Saturday, 22 January 2011
Rolex Miami OCR: Australian sailors set to line up against world's best in Miami
Belcher and Page at the 2010 Rolex Miami OCR. Image copyright Victor Kovalenko.
by Craig Heydon
Australian sailors are busy making final preparations ahead of the second round of the ISAF Sailing World Cup in Miami, with racing set to begin on Monday morning.
10 Australian Sailing Team, Australian Women’s Match Racing Team and Australian Sailing Development Squad crews have made their way to the United States for their first World Cup hit-out of 2011.
Reigning 470 World Champions Mathew Belcher and Malcolm Page come into the event off the back of a win in last week’s North American 470 Championships, an important hit out against the world’s leading 470 crews.
“We’re racing well at the moment and while we’re not top of the game speed wise just yet we’re fast enough,” said Page. “Mat and I are going downwind well and when the opportunities are there we’re able to grab them with both hands.”
“We’re back in our European boat which feels a little different after racing and training for the last few months with our Australian equipment but we’re getting in tune and getting ready for racing on Monday.”

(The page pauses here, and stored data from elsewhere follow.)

-- ==== Sys2Proof/Machine/TileVpu.lean ====
section
/-! DEFINITION. The VPU slot (R84 to R87, R104, R105): 64 lanes of 32 bits. An operation reads its operands when it issues
and writes its destination after its latency. MOD bits that the table of R104 does not define must be zero. -/

namespace Sys2Proof.Machine

/-- Lane `k` of vector register `r` as it stands. -/
def Tile.lane (t : Tile) (r k : Nat) : Nat := tget (tget t.v r []) k 0

/-- A result joins those on their way, after every one due no later than it (R97, R104). -/
def insertPend (w : PendW) (l : List PendW) : List PendW :=
  match l with
  | [] => [w]
  | x :: r => if w.due < x.due then w :: x :: r else x :: insertPend w r

/-- A result for the lanes of `reg` (32: SD), `lat` cycles from now. -/
def TEnv.later (e : TEnv) (lat reg : Nat) (lanes : Tbl Nat) : TEnv :=
  e.withT { e.t with pend := insertPend ⟨e.now + lat, reg, lanes⟩ e.t.pend }

/-- A lane-wise operation: VD lane k becomes `g k`, after `lat` cycles. -/
def TEnv.lanes (e : TEnv) (f : BitVec 27) (lat : Nat) (g : Nat → Nat) : TEnv :=
  e.later lat (sf f 26 22) ((List.range 64).map (fun k => (k, g k)))

/-- Lane k of VA, VB and VD. -/
def TEnv.va (e : TEnv) (f : BitVec 27) (k : Nat) : Nat := e.t.lane (sf f 21 17) k
/-- Lane k of VB. -/
def TEnv.vb (e : TEnv) (f : BitVec 27) (k : Nat) : Nat := e.t.lane (sf f 16 12) k
/-- Lane k of VD as it stands. -/
def TEnv.vd (e : TEnv) (f : BitVec 27) (k : Nat) : Nat := e.t.lane (sf f 26 22) k

/-- MAX and MIN: MOD [0] chooses INT32 or FP32. -/
def opMaxMin (mx : Bool) (f : BitVec 27) (e : TEnv) : Except Nat TEnv := do
  need (sf f 11 1 == 0)
  .ok (e.lanes f 2 fun k => if sf f 0 0 = 1 then maxMin32 mx (e.va f k) (e.vb f k) else maxMinI mx (e.va f k) (e.vb f k))

/-- FUNC (R85 to R87). -/
def opFunc (f : BitVec 27) (e : TEnv) : Except Nat TEnv := do
  need (sf f 11 3 == 0)
  match vpuFunc (sf f 2 0) with
  | none => .error fIllegal
  | some g => .ok (e.lanes f 8 fun k => g (e.va f k))

/-- CVT (R84): reserved format codes are ILLEGAL (R66); a lane that R81 clamps sets OUT_SAT (DEDUCED, log entry 12). -/
def opCvt (f : BitVec 27) (e : TEnv) : Except Nat TEnv := do
  need (decide (sf f 11 6 ≤ 0x13 ∧ sf f 5 0 ≤ 0x13))
  let g (k : Nat) : Nat × Bool := cvtLane (sf f 5 0) (sf f 11 6) (e.va f k)
  .ok ((e.lanes f 4 fun k => (g k).1).flags e.now (if (List.range 64).any (fun k => (g k).2) then [numOutSat] else []))

/-- LOGIC. -/
def opLogic (f : BitVec 27) (e : TEnv) : Except Nat TEnv := do
  need (sf f 11 2 == 0)
  .ok (e.lanes f 1 fun k =>
    let a := e.va f k
    let b := e.vb f k
    match sf f 1 0 with
    | 0 => a &&& b
    | 1 => a ||| b
    | 2 => a ^^^ b
    | _ => a &&& (b ^^^ 0xFFFFFFFF))

/-- SHIFT. -/
def opShift (f : BitVec 27) (e : TEnv) : Except Nat TEnv := do
  need (sf f 11 8 == 0 && sf f 7 6 != 3)
  .ok (e.lanes f 1 fun k =>
    let a := e.va f k
    let n := if sf f 5 5 = 1 then e.vb f k % 32 else sf f 4 0
    match sf f 7 6 with
    | 0 => a * 2 ^ n % 2 ^ 32
    | 1 => a / 2 ^ n
    | _ => ofSigned 32 (toSigned 32 a / (2 : Int) ^ n))

/-- SEL. -/
def opSel (f : BitVec 27) (e : TEnv) : Except Nat TEnv := do
  need (sf f 11 0 == 0)
  .ok (e.lanes f 1 fun k => if e.vd f k ≠ 0 then e.va f k else e.vb f k)

/-- CMP. -/
def opCmp (f : BitVec 27) (e : TEnv) : Except Nat TEnv := do
  need (sf f 11 3 == 0 && sf f 1 0 != 3)
  .ok (e.lanes f 2 fun k =>
    let a := e.va f k
    let b := e.vb f k
    let eq := if sf f 2 2 = 1 then eq32 a b else decide (a = b)
    let lt := if sf f 2 2 = 1 then lt32 a b else decide (toSigned 32 a < toSigned 32 b)
    b2n (match sf f 1 0 with | 0 => eq | 1 => lt | _ => eq || lt))

/-- RED (R105): lane 0 is the reduction of VA, the other lanes 0. -/
def opRed (f : BitVec 27) (e : TEnv) : Except Nat TEnv := do
  let k := sf f 1 0
  let fp := sf f 2 2 == 1
  need (sf f 11 3 == 0 && (decide (2 ≤ k) || !fp))
  let op (a b : Nat) : Nat := match k with
    | 0 => addW a b
    | 1 => add32 a b
    | _ => if fp then maxMin32 (k == 2) a b else maxMinI (k == 2) a b
  let r := (redTree op 6 ((List.range 64).map (e.va f))).headD 0
  .ok (e.lanes f 12 fun i => if i = 0 then r else 0)

/-- IMM: every lane the sign-extended MOD. -/
def opImm (f : BitVec 27) (e : TEnv) : Except Nat TEnv := .ok (e.lanes f 1 fun _ => ofSigned 32 (toSigned 12 (sf f 11 0)))

/-- MOVSD: SD from VA lane 0, or VD lane 0 from SD. -/
def opMovsd (f : BitVec 27) (e : TEnv) : Except Nat TEnv := do
  need (sf f 11 1 == 0)
  .ok (if sf f 0 0 = 0 then e.later 1 32 [(0, e.va f 0)] else e.later 1 (sf f 26 22) [(0, e.t.sd)])

/-- BCAST. -/
def opBcast (f : BitVec 27) (e : TEnv) : Except Nat TEnv := do
  need (sf f 11 6 == 0)
  .ok (e.lanes f 1 fun _ => e.va f (sf f 5 0))

/-- A lane-wise operation without MOD. -/
def opLanes (lat : Nat) (g : Nat → Nat → Nat → Nat) (f : BitVec 27) (e : TEnv) : Except Nat TEnv := do
  need (sf f 11 0 == 0)
  .ok (e.lanes f lat fun k => g (e.vd f k) (e.va f k) (e.vb f k))

/-! ### The commands -/

/-- FADD. -/
def execFadd (b : Issue) (f : BitVec 27) (s : State) : Host.Outcome State Fault Refusal :=
  .next (s.runSlot b (opLanes 4 (fun _ x y => add32 x y) f))
/-- FMUL. -/
def execFmul (b : Issue) (f : BitVec 27) (s : State) : Host.Outcome State Fault Refusal :=
  .next (s.runSlot b (opLanes 4 (fun _ x y => mul32 x y) f))
/-- FFMA. -/
def execFfma (b : Issue) (f : BitVec 27) (s : State) : Host.Outcome State Fault Refusal :=
  .next (s.runSlot b (opLanes 4 (fun z x y => fma32 x y z) f))
/-- IADD. -/
def execIadd (b : Issue) (f : BitVec 27) (s : State) : Host.Outcome State Fault Refusal :=
  .next (s.runSlot b (opLanes 2 (fun _ x y => addW x y) f))
/-- ISUB. -/
def execIsub (b : Issue) (f : BitVec 27) (s : State) : Host.Outcome State Fault Refusal :=
  .next (s.runSlot b (opLanes 2 (fun _ x y => subW x y) f))
/-- IMUL. -/
def execImul (b : Issue) (f : BitVec 27) (s : State) : Host.Outcome State Fault Refusal :=
  .next (s.runSlot b (opLanes 2 (fun _ x y => mulW x y) f))
/-- MAX. -/
def execMax (b : Issue) (f : BitVec 27) (s : State) : Host.Outcome State Fault Refusal :=
  .next (s.runSlot b (opMaxMin true f))
/-- MIN. -/
def execMin (b : Issue) (f : BitVec 27) (s : State) : Host.Outcome State Fault Refusal :=
  .next (s.runSlot b (opMaxMin false f))
/-- FUNC. -/
def execFunc (b : Issue) (f : BitVec 27) (s : State) : Host.Outcome State Fault Refusal :=
  .next (s.runSlot b (opFunc f))
/-- CVT. -/
def execCvt (b : Issue) (f : BitVec 27) (s : State) : Host.Outcome State Fault Refusal :=
  .next (s.runSlot b (opCvt f))
/-- LOGIC. -/
def execLogic (b : Issue) (f : BitVec 27) (s : State) : Host.Outcome State Fault Refusal :=
  .next (s.runSlot b (opLogic f))
/-- SHIFT. -/
def execShift (b : Issue) (f : BitVec 27) (s : State) : Host.Outcome State Fault Refusal :=
  .next (s.runSlot b (opShift f))
/-- SEL. -/
def execSel (b : Issue) (f : BitVec 27) (s : State) : Host.Outcome State Fault Refusal :=
  .next (s.runSlot b (opSel f))
/-- CMP. -/
def execCmp (b : Issue) (f : BitVec 27) (s : State) : Host.Outcome State Fault Refusal :=
  .next (s.runSlot b (opCmp f))
/-- RED. -/
def execRed (b : Issue) (f : BitVec 27) (s : State) : Host.Outcome State Fault Refusal :=
  .next (s.runSlot b (opRed f))
/-- IMM. -/
def execImm (b : Issue) (f : BitVec 27) (s : State) : Host.Outcome State Fault Refusal :=
  .next (s.runSlot b (opImm f))
/-- MOVSD. -/
def execMovsd (b : Issue) (f : BitVec 27) (s : State) : Host.Outcome State Fault Refusal :=
  .next (s.runSlot b (opMovsd f))
/-- BCAST. -/
def execBcast (b : Issue) (f : BitVec 27) (s : State) : Host.Outcome State Fault Refusal :=
  .next (s.runSlot b (opBcast f))

end Sys2Proof.Machine
end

“All of the top 10 crews are here and it’s a real who’s who of 470 sailing so it’s going to be a really good week of racing,” he said.
The pair are joined in the 470 fleet by the Australian Sailing Development Squad crew of Sam Kivell and Will Ryan who have had a strong finish in the North American Championships, finishing 10th and winning the medal race, following their Bronze medal at the opening round of the ISAF Sailing World Cup, Sail Melbourne, in December.
“Sam and Will are coming along really well,” said Page. “They’ve got really good speed in light breeze, which we could see a bit of during the week here, and it’s great to have them as a benchmark.”
The Australian Women’s Match Racing Team has two crews in action in Miami for their first event of the new ISAF Sailing World Cup season, having not raced at a major international event since the ISAF Women’s Match Racing World Championship in September last year.
The six Australian sailors have shuffled their crew make ups around and after training at home over Christmas are ready to debut their new crews against 22 competitors on Miami’s Biscayne Bay.
Nicky Souter and Olivia Price, who won Gold at the final round of last year’s ISAF Sailing World Cup and then Bronze at the World Championship alongside Nina Curtis, are now sailing with Jessica Eastwell, while Curtis will compete with Katie Spithill and Angela Farrell.
In the Skud 18 class Daniel Fitzgibbon will be sailing in Miami with a new crew with three-time Wheelchair Basketball Paralympic medalist Liesl Tesch trying her hand at Paralympic class sailing.
Tesch, who has won two Silvers and a Bronze at the Paralympic Games is a keen sailor and is taking this opportunity to get a taste of another sport at an elite level. The pair got off to a great start together, winning a lead in regatta at the same venue last week.
“Last week’s win was a real positive for us as all of the top crews were racing,” said skipper Fitzgibbon. “It was our first regatta together and the first time that Liesl had raced in an event like this so it couldn’t have gone any better.”
Fitzgibbon first came across Tesch in a television documentary following the Sailors with Disabilities crew as they prepared for the Rolex Sydney to Hobart and after chasing her down the pair hit the water aboard the Skud 18 and have been training almost full time since then.
“I’m having the time of my life on the water,” said Tesch. “I first spoke with Dan on December 23rd last year, we went sailing on Boxing Day and the next thing here I am in Miami. Once I got my head into the game last week I had a ball and you couldn’t wipe the smile off my face, it was pouring down with rain in the last race and I was loving every minute of it.”
Three time Olympian Jessica Crisp will hit the water in the RS:X women’s class with the top six sailors in the world set to line up for racing in Miami.
Australia will have its largest concentration of crews in the Laser Radial class, with three sailors in the 59 strong fleet. The Australian Sailing Team’s Krystal Weir will be joined by ASDS members Gabrielle King and Ashley Stoddart with all three backing up from the 2011 Australian Laser Championship which finished in Sydney on January 4.
Stoddart then competed at the OAMPS Insurance Brokers Australian Youth Championship where she won selection in the Australian team to contest the ISAF Youth Sailing World Championship to be held in Croatia in July.
Both Stoddart and King are back in action after being off the water for much of the last year due to illness or injury and will be keen to take on the best Laser Radial sailors in the world in Miami.
Brendan Casey, who qualified for the 2011 Australian Sailing Team following his 10th place finish at the 2010 Finn Gold Cup, will be racing in a very strong Finn fleet next week.
Casey missed out on a place in the medal race at Sail Melbourne by just one point and has been training hard in the US for the last few weeks prior to racing getting underway in Miami on Monday.
Racing in Miami runs through to Saturday January 29, when the final medal races will be held.